A dragon of neon white light bursts out of my chest.

Spikes of pale fire snap off the dragon’s beating wings, splashing against the edges of the dome. It grows as it pulls free of my small, mortal frame. The wings spread until they brush Gabe’s water-ward, fifteen meters across, wider than the feasting hall where we’ve been having those dismal family dinners. Its head rears until its spiked crest brushes the top of the dome. It cranes its neck to stare down at Klotho with gouts of blue flame that see everything and nothing.

The fae scream and edge away from the dragon, cowering when they realize they have nowhere to go.

Klotho doesn’t scream. She’s fighting her way through my husbands’ flame strike, burning and healing as she struggles forward a step at a time, flesh and spider fur spilling off her body like a mummy’s wrappings unraveling.

“THIS FLEA HAS A BITE,” the dragon says, in a voice that cracks every cobblestone underfoot.

Then Klotho does scream. But only once as the dragon arches its neck and snaps her up in its jaws. Her legs splay out on either side of its maw, twitching wildly. Then the dragon tips its head back and gulps the Fate down.

In the ringing silence, the dragon belches.

The dragon turns, its haunches and tail somehow draggingthroughme. It circles once, then rears back and dives toward me. I lift my chin and pull my shoulders back, making as much room for it as I can.

The dragon plunges into my chest.

Warmth fills me as our Empyrean spirit returns to where it belongs, the heart of our quaternion. I won’t cage it again, but it has no desire to be free. It’s part of us.

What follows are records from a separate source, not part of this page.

-- ==== Sys2Proof/Machine/Trunks.lean ====
section
/-! DEFINITION. The Trunk Port: framing, the receive buffer, flow control and the order of transmission (sections 12.1 and 12.3). -/

namespace Sys2Proof.Machine

/-! ## Framing (R188, R197) -/

/-- The start character (R188). -/
def trunkStart : Byte := 0xA5

/-- The trunk types (R197). -/
def typeRelay : Byte := 0x01
def typeSend : Byte := 0x02
def typeRequest : Byte := 0x03
def typeReply : Byte := 0x04
def typeAttention : Byte := 0x05

/-- The largest payload length (R188). -/
def topPayload : Nat := 512

/-- Type, length and payload of a trunk frame: what the check covers (R188). -/
def trunkCore (type : Byte) (payload : List Byte) : List Byte := type :: (be 2 payload.length ++ payload)

/-- A whole trunk frame (R188). -/
def trunkChars (type : Byte) (payload : List Byte) : List Byte :=
  trunkStart :: (trunkCore type payload ++ be 2 (crc16 (trunkCore type payload)).toNat)

/-- The payload of a REPLY (R197). -/
def Reply.payload (r : Reply) : List Byte :=
  be 2 r.tag.toNat ++ [r.code, r.result.byte] ++ be 4 r.detail.toNat ++ r.data

/-- The payload of a RELAY envelope (R176, R197). -/
def Envelope.payload (e : Envelope) : List Byte :=
  BitVec.ofNat 8 (portCode e.port) :: (secondBytes e.second ++ e.stamp.byte :: BitVec.ofNat 8 e.marks.length :: e.marks ++
    e.frame.header ++ e.frame.body)

/-- The payload of an ATTENTION: the vector and the summaries as they stand (R183, R197). -/
def attentionPayload (s : State) : List Byte := [BitVec.ofNat 8 s.vector, summariesByte s]

/-! ## Receiving (R188, R189) -/

/-- The entry that a checked frame holds; none where its type or its payload's length does not suit (R188). Bytes of a SEND behind the
body that its length byte announces are dropped: the model's choice (log entry 14). -/
def trunkEntry (type : Byte) (payload : List Byte) : Option TrunkEntry :=
  if type = typeRequest then
    match payload with
    | a :: b :: code :: fields => some (.request (BitVec.ofNat 16 (unbe [a, b])) code fields)
    | _ => none
  else if type = typeSend then
    match payload with
    | a :: b :: port :: pb :: kind :: dest :: len :: rest =>
      if rest.length < len.toNat then none
      else some (.send (BitVec.ofNat 16 (unbe [a, b])) port pb kind dest (rest.take len.toNat))
    | _ => none
  else none

/-- The receiver hunts for the next start character (R188). -/
def huntTrunk (s : State) : State := s.setTrunk { s.trunk with rx := .hunting }

/-- An entry that passes R188 enters the receive buffer, or is discarded as an overrun (R189). -/
def bufferEntry (e : TrunkEntry) (s : State) : State :=
  if Config.bufferPlaces ≤ s.trunk.buffer.length then countTrunkOverrun s
  else s.setTrunk { s.trunk with buffer := s.trunk.buffer ++ [e] }

/-- A collected frame (type, length, payload and check) is checked: the check first, then type and payload (R188, log entry 14). -/
def closeTrunkFrame (type : Byte) (payload : List Byte) (check : Nat) (s : State) : State :=
  if check ≠ (crc16 (trunkCore type payload)).toNat then countTrunkCheck s
  else match trunkEntry type payload with
    | some e => bufferEntry e s
    | none => countTrunkFraming s

/-- The characters after the start character, so far; a length above 512 is discarded at once (R188, log entry 14). -/
def collectTrunk (chars : List Byte) (s : State) : State :=
  match chars with
  | type :: hi :: lo :: rest =>
    if topPayload < unbe [hi, lo] then countTrunkFraming (huntTrunk s)
    else if rest.length < unbe [hi, lo] + 2 then s.setTrunk { s.trunk with rx := .collecting chars }
    else closeTrunkFrame type (rest.take (unbe [hi, lo])) (unbe (rest.drop (unbe [hi, lo]))) (huntTrunk s)
  | _ => s.setTrunk { s.trunk with rx := .collecting chars }

/-- One character arrives (R188). -/
def trunkChar (s : State) (c : Byte) : State :=
  match s.trunk.rx with
  | .hunting => if c = trunkStart then s.setTrunk { s.trunk with rx := .collecting [] } else s
  | .collecting chars => collectTrunk (chars ++ [c]) s

/-- Characters arrive one by one. -/
def receiveTrunk (chars : List Byte) (s : State) : State := chars.foldl trunkChar s

/-- The HOLD output: the buffer holds four entries, or a SEND waits (R189). -/
def holdOutput (s : State) : Bool := decide (Config.bufferPlaces ≤ s.trunk.buffer.length) || s.trunk.sendWaits

/-! ## Transmitting (R191) -/

/-- A frame begins: REPLY, else ATTENTION, else the uplink head; with none waiting nothing begins (R183, R190, R191). R196 calls the
first frame after power-on an ATTENTION; where a REPLY is unsent before the first start, as when HOLD has stood since power-on, R191's
order is kept: the model's choice (log entry 18). -/
def startTrunk (s : State) : State :=
  match s.trunk.reply with
  | some r =>
    s.setTrunk { s.trunk with
      reply := none, sending := some { source := .reply, chars := trunkChars typeReply r.payload } }
  | none =>
    if s.attention then
      (s.setTrunk { s.trunk with
        sending := some { source := .attention, chars := trunkChars typeAttention (attentionPayload s) } }).setAttention false
    else match s.uplink.filled with
      | e :: _ =>
        s.setTrunk { s.trunk with sending := some { source := .relay, chars := trunkChars typeRelay e.payload } }
      | [] => s

/-- The transmitter is free, HOLD is released, and a frame waits (R191). -/
def trunkReady (s : State) : Bool :=
  s.trunk.sending.isNone && !s.trunk.holdIn &&
    (s.trunk.reply.isSome || s.attention || !s.uplink.filled.isEmpty)

/-- The HOLD input takes a value; released, the transmitter starts again in the same taking (R189, log entry 18). -/
def holdInput (asserted : Bool) (s : State) : State :=
  let s1 := s.setTrunk { s.trunk with holdIn := asserted }
  if s.trunk.holdIn && trunkReady s1 then startTrunk s1 else s1

/-- The frame being sent is complete; a relay envelope's place frees (R176). -/
def endTrunk (x : Sending) (s : State) : State :=
  let s1 := s.setTrunk { s.trunk with sending := none }
  if x.source = .relay then s1.setUplink { s1.uplink with filled := s1.uplink.filled.tail } else s1

end Sys2Proof.Machine
end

It just needs walkies occasionally.

Chapter63

A Final Farewell

Since the worst seems over, Gabe and I lower our wards. The fae flood away from us like the dam holding them in has broken.

Cowards.

Time to deal with the loose ends.

As I walk toward them, Da tries to shift away, dragging his shattered leg.

I look down at him. He looks shrunken, reduced, but I know Da. He’ll regroup, then strike back. Because he’s a vicious bastard who never lets even the smallest slight go.